Carl Banks pavlovevidence at gmail.com
Mon Jan 12 19:00:19 EST 2009


On Jan 12, 5:03 pm, John Machin <sjmac... at lexicon.net> wrote:
> On Jan 13, 6:12 am, Christian Heimes <li... at cheimes.de> wrote:
>
> > > I say again, show me a case of working 2.5 code where prepending u to
> > > an ASCII string constant that is intended to be used in a text context
> > > is actually worth the keystrokes.
>
> > Eventually you'll learn it the hard way. *sigh*
>
> And the hard way involves fire and brimstone, together with weeping,
> wailing and gnashing of teeth, correct?

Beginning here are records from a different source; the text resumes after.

/-- A task in the window (R147). A stopping task without a fate is being restarted (R156). `ver` is its version: stored bytes
by host physical address with the key id of their page; `lines` are the L2 lines that it holds (R66); `code` keeps the bytes of a grid's code object as they stood at the
task's start (R169), by offset, where something has written them since; `desc` is a bulk task's descriptor once it has been
read, `pos` how far it has come, `total` the entries that a GDUMP has counted; `strike` is the hardware error for which a
stopping task is being restarted (R155, R375). -/
structure Task where
  tid      : Nat
  parent   : Option Nat
  card     : Card
  hdr      : Option Header
  st       : TaskState
  fate     : Option Fate
  order    : Nat
  opnd     : Word
  ver      : SMap (Byte × Nat)
  lines    : List Nat
  code     : SMap Byte
  taint    : Bool
  restarts : Nat
  settled  : List Nat
  admitted : Nat
  retired  : Nat
  cseq     : Nat
  desc     : List Word
  pos      : Nat
  total    : Nat
  strike   : Option TrapRec
  deriving DecidableEq, Repr

/-- A dependence edge (R148). `raw`: read-after-write; `region`: the consumer's region; `counts`: it counts in the
producer's demand (R162); `met`: the producer has left the window; `abs`: the producer's region `sreg` contains the
consumer's and has settled (R160). -/
structure Edge where
  src    : Nat
  dst    : Nat
  raw    : Bool
  sreg   : Nat
  region : Nat
  counts : Bool
  met    : Bool
  abs    : Bool
  deriving DecidableEq, Repr

/-- A child of a running task, for TJOIN (R166, R297). -/
structure Child where
  parent : Nat
  child  : Nat
  stat   : Option Word
  joined : Bool
  deriving DecidableEq, Repr

/-- A host chain (R335, R336). `low` and `hlow` are the held low words of TAIL and HEAD; `past` are the cards accepted in
this run, and `upto` is the last released card while it is not accepted. -/
structure HostChain where
  head  : Nat
  tail  : Nat
  low   : Nat
  hlow  : Nat
  cur   : Nat
  past  : List Nat
  upto  : Option Nat
  run   : Bool
  err   : Bool
  ecode : Nat
  deriving DecidableEq, Repr

/-- A grid barrier record (R348): task, level, set, phase and arrivals. -/
structure GbarRec where
  tid   : Nat
  level : Nat
  set   : Nat
  exp   : Nat
  phase : Bool
  arr   : Nat
  deriving DecidableEq, Repr

/-- A grid barrier arrival on its way to Carmine (R289, R348). -/
structure GbarMsg where
  tid    : Nat
  linear : Nat
  level  : Nat
  lanes  : Nat
  deriving DecidableEq, Repr

/-- Who waits for a non-resident page (R77, R359). -/
inductive HeldBy where
  | op (gid op : Nat)
  | fetch (gid split : Nat)
  | umber (tm slot seq : Nat)
  | card (h : Nat)
  | record (tid : Nat)
  | bulk (tid : Nat)
  | resq (gid op : Nat)
  /-- The access has been replayed; its fault record is not written yet (R359). -/
  | served
  deriving DecidableEq, Repr

/-- A held access and its record (R359): `recorded` says that its fault record is written (or discarded). -/
structure HeldAcc where
  who      : HeldBy
  va       : Nat
  write    : Bool
  source   : Nat
  core     : Nat
  tid      : Nat
  gen      : Nat
  recorded : Bool
  deriving DecidableEq, Repr

/-- A batch of a grid's teams, by linear index, handed to a die (R342). -/
structure Batch where
  tid   : Nat
  die   : Nat
  teams : List Nat
  deriving DecidableEq, Repr

/-- A partition: its register block (R378, R379), cached object-table entries (R380), its host chains, its window, and
what Carmine keeps for it. `trootReg` and `s2Reg` are the registers as written, `troot` and `s2base` what translations use
until the shoot-down of R349; `dropped` are the dies that lost links have made it drop, each with the die that it kept (R389). -/
structure Partition where
  en       : Bool
  lead     : Nat
  cg       : Nat
  sg       : Nat
  hg       : Nat
  troot    : Nat
  s2base   : Nat
  trootReg : Nat
  s2Reg    : Nat
  fbbase   : Nat
  fbsize   : Nat
  fbput    : Nat
  fbget    : Nat
  fbgen    : Nat
  ctxbase  : Nat
  vquota   : Nat
  vlogbase : Nat
  vloglen  : Nat
  cvsticky : Bool
  cvcount  : Nat
  rrole    : Bool
  rerr     : Nat
  rstate   : Nat
  otbase   : Nat
  otinv    : Option Nat
  otcache  : SMap Nat
  arm      : Bool
  dbgring  : Nat
  dbgrlen  : Nat
  dbgput   : Nat
  dbgget   : Nat
  chains   : SMap HostChain
  nextTid  : Nat
  nextCseq : Nat
  accepted : Nat
  window   : List Task
  edges    : List Edge
  children : List Child
  gbars    : List GbarRec
  msgs     : List GbarMsg
  held     : List HeldAcc
  batch    : List Batch
  evictor  : Option (Nat × Nat)
  gangDie  : SMap Nat
  slices   : SMap Nat
  ctrls    : SMap Nat
  spilled  : Nat
  dropped  : List (Nat × Nat)
  deriving DecidableEq, Repr

/-- One direction of one vertex's list (R82, R83, R85): entries (neighbour, serial, payload) in key order. -/
structure GList where
  ents   : List (Nat × Nat × Nat)
  ctr    : Nat
  blocks : Nat
  deriving DecidableEq, Repr

/-- A formatted graph pool (R80) with the fields it was formatted under: lists at 2·vertex + direction; `edited` lists the
bytes, by host physical address, that anyone but Celadon has written since (R81); `frames` says where each 64 KiB of it lies;
`torn` says that a mutation under other fields has changed its bytes (R79). -/
structure Pool where
  part  : Nat
  pbase : Nat
  plen  : Nat
  vlim  : Nat
  dirs  : Bool
  psz   : Nat
  lists : SMap GList
  edited : List Nat
  frames : SMap Nat
  torn   : Bool
  deriving DecidableEq, Repr

/-- A resize in progress (R382 to R384). `planS` and `planC` are the slice and controller buckets that a rehash has still
to hand over, each with its new home (R381, R386). -/
structure Resize where
  src     : Nat
  dst     : Nat
  cores   : Nat
  slices  : Nat
  chans   : Nat
  state   : Nat
  planS   : SMap Nat
  planC   : SMap Nat
  deriving DecidableEq, Repr

/-- The migration in progress (R361): `pos` is the next 512-byte block to hand over. -/
structure Migration where
  old   : Nat
  new   : Nat
  len   : Nat
  kold  : Nat
  knew  : Nat
  state : Nat
  pos   : Nat
  deriving DecidableEq, Repr

/-- A write that reached the old home of a migrated block after its hand-over (R361, R362), on its way to the new home:
the new address, the bytes, the new key id. -/
structure Request where
  pa   : Nat
  data : List Byte
  key  : Nat
  deriving DecidableEq, Repr

/-- The shoot-down in progress (R363): what it names, the TLBs that have not acknowledged, and the registers TROOT and S2BASE as
they stood when it began (R349). -/
structure Shootdown where
  part    : Nat
  all     : Bool
  stage2  : Bool
  addr    : Nat
  pending : List TlbId
  port    : Bool
  troot   : Nat
  s2base  : Nat
  deriving DecidableEq, Repr

/-- The dump of a fatal error (R407): the values of the management space by offset, the split records, the tasks in each
partition's window, the health register. It stands in die 0's memory too, in a layout that is not given (log 27). -/
structure Dump where
  regs   : List (Nat × Nat)
  splits : List (List Byte)
  window : List (Nat × List Task)
  health : Nat
  deriving DecidableEq, Repr

/-- What a flit asks for, or answers (R397, R398). -/
inductive FlitKind where
  | read
  | write
  | rmw
  | taken
  | refused
  deriving DecidableEq, Repr

/-- A flit that a port of Akivo Link has sent (R397): the device it goes to, its number among those of the pair of devices
(R399), the domain address, what it is, the bytes it carries. -/
structure Flit where
  dev  : Nat
  seq  : Nat
  addr : Nat
  kind : FlitKind
  data : List Byte
  deriving DecidableEq, Repr

/-- How far boot has come (R392). -/
inductive Boot where
  | off
  | running
  | failed
  deriving DecidableEq, Repr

Hmmm, let's see. Let's take
> Carl's example of the sinner who didn't decode the input: """ Someone
> found that urllib.open() returns a bytes object in Python 3.0, which
> messed him up since in 2.x he was running regexp searches on the
> output.  If he had been taking care to use only unicode objects in 2.x
> (in this case, by explicitly decoding the output) then it wouldn't
> have been an issue. """
>
> 3.0 says:
> | >>> re.search("foo", b"barfooble")
> | Traceback (most recent call last):
> |   File "<stdin>", line 1, in <module>
> |   File "C:\python30\lib\re.py", line 157, in search
> |     return _compile(pattern, flags).search(string)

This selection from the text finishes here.